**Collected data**
********

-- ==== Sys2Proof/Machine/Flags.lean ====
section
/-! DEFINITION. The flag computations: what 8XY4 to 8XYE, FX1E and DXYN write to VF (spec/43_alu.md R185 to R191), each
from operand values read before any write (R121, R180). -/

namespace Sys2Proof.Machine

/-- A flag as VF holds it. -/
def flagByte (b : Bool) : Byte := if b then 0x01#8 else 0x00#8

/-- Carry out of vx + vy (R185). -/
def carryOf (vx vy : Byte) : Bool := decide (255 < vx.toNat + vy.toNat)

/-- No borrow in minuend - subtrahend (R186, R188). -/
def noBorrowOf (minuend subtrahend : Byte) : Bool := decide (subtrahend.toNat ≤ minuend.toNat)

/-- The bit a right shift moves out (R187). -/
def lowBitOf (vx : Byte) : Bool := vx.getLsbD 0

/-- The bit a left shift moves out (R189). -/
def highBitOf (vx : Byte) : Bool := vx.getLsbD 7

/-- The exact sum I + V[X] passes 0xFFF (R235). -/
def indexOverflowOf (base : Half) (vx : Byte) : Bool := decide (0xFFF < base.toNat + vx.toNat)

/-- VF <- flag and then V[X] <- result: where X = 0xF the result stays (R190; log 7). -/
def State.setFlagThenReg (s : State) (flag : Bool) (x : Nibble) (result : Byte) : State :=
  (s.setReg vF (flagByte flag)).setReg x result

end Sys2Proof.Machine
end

********

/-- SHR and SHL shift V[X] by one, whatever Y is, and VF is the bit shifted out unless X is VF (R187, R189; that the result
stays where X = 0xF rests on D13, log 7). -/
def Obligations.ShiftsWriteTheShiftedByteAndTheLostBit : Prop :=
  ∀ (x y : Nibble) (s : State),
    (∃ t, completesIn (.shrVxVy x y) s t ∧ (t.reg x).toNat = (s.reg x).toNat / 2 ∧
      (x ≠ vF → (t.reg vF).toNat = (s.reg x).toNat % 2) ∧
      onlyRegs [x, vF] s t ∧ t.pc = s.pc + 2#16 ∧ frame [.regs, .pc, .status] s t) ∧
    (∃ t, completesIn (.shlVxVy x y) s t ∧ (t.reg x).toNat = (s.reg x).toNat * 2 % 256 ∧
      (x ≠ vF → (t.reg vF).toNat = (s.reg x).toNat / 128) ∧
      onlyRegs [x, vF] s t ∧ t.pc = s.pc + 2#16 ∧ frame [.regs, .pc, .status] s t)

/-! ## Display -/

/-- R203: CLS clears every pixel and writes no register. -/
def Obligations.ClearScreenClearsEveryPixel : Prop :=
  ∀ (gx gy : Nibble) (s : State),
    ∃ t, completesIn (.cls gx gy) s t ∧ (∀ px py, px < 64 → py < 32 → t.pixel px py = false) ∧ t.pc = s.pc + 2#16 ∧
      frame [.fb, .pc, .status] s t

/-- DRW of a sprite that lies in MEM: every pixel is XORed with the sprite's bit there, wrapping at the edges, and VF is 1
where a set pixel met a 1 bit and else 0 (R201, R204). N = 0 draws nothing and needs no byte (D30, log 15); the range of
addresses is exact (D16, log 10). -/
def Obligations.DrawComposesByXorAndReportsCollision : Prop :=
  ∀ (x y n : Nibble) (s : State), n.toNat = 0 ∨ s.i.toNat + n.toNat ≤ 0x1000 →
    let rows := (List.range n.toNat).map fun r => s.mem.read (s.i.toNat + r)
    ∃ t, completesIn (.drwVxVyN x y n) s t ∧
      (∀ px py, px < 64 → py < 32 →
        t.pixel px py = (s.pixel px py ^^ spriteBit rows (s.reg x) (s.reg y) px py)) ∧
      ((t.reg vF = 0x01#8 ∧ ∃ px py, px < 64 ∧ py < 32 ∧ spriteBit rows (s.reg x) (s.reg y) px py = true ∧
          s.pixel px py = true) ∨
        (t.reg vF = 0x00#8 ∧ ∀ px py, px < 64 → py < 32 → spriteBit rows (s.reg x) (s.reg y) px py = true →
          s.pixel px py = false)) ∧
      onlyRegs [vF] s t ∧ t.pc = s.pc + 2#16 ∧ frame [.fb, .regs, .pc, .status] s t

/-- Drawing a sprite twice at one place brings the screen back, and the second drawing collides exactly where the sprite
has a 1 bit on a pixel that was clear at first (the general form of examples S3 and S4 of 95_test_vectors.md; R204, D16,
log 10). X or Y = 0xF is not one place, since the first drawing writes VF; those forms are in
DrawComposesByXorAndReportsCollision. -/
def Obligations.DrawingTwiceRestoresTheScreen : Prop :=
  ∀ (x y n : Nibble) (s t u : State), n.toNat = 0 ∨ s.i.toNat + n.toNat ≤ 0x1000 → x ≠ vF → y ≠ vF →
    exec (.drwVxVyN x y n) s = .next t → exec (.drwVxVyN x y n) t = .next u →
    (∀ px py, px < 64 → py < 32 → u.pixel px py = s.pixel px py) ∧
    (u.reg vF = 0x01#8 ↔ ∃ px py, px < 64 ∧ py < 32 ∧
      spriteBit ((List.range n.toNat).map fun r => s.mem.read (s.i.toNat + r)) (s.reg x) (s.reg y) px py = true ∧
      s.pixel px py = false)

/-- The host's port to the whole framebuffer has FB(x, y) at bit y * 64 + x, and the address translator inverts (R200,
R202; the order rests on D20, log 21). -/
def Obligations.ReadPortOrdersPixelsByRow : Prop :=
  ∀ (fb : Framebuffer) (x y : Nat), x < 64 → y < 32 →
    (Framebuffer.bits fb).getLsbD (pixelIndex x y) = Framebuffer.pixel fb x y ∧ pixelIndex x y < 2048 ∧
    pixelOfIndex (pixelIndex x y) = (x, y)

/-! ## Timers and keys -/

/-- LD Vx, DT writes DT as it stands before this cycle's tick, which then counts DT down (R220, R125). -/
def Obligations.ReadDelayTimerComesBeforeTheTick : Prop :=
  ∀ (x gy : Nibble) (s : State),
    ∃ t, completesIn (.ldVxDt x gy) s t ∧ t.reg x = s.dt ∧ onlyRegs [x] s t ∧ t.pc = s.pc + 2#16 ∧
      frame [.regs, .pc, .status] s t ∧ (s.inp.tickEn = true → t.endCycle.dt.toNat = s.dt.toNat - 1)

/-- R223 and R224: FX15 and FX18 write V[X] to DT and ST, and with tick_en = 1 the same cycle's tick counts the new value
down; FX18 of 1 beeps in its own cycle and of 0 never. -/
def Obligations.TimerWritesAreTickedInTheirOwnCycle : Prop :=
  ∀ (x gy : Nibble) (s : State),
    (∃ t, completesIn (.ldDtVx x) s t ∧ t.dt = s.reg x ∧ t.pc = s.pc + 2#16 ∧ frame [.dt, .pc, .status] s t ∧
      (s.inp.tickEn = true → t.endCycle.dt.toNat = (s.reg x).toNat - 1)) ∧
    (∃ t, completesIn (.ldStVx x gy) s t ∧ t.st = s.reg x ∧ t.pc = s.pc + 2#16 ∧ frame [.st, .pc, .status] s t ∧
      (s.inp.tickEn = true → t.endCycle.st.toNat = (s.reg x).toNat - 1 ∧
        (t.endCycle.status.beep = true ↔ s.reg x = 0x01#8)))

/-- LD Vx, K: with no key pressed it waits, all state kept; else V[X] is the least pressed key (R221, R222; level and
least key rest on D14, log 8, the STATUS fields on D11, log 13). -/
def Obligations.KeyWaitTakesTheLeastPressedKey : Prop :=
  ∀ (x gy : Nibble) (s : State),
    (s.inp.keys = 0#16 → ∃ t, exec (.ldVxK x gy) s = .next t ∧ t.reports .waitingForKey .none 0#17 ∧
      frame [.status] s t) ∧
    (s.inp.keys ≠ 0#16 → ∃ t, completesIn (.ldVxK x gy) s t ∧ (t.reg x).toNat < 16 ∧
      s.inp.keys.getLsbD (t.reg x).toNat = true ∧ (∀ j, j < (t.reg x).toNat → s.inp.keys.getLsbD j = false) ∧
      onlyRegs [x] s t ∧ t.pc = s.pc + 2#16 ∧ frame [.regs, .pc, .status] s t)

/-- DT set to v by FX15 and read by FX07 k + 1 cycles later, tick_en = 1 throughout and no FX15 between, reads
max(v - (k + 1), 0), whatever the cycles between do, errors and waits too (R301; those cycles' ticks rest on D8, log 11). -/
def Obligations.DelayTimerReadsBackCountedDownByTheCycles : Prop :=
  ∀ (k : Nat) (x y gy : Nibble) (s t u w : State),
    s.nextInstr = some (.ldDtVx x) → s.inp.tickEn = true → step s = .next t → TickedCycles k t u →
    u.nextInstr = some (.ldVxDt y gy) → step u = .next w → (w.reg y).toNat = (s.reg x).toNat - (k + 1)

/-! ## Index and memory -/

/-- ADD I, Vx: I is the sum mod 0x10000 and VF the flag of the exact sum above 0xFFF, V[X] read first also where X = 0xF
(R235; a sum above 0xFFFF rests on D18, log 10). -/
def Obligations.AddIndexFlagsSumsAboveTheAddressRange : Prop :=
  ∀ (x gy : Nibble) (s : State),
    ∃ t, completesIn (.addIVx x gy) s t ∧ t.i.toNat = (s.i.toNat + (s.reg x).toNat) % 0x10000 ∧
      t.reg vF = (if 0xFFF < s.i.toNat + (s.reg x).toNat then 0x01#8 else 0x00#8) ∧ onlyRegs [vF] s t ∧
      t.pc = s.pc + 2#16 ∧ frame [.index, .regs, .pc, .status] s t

********

**Problem description**
Within the entries above, some lines may contain "ldVxDt". Report how many, and nothing else.

**Written answer**
2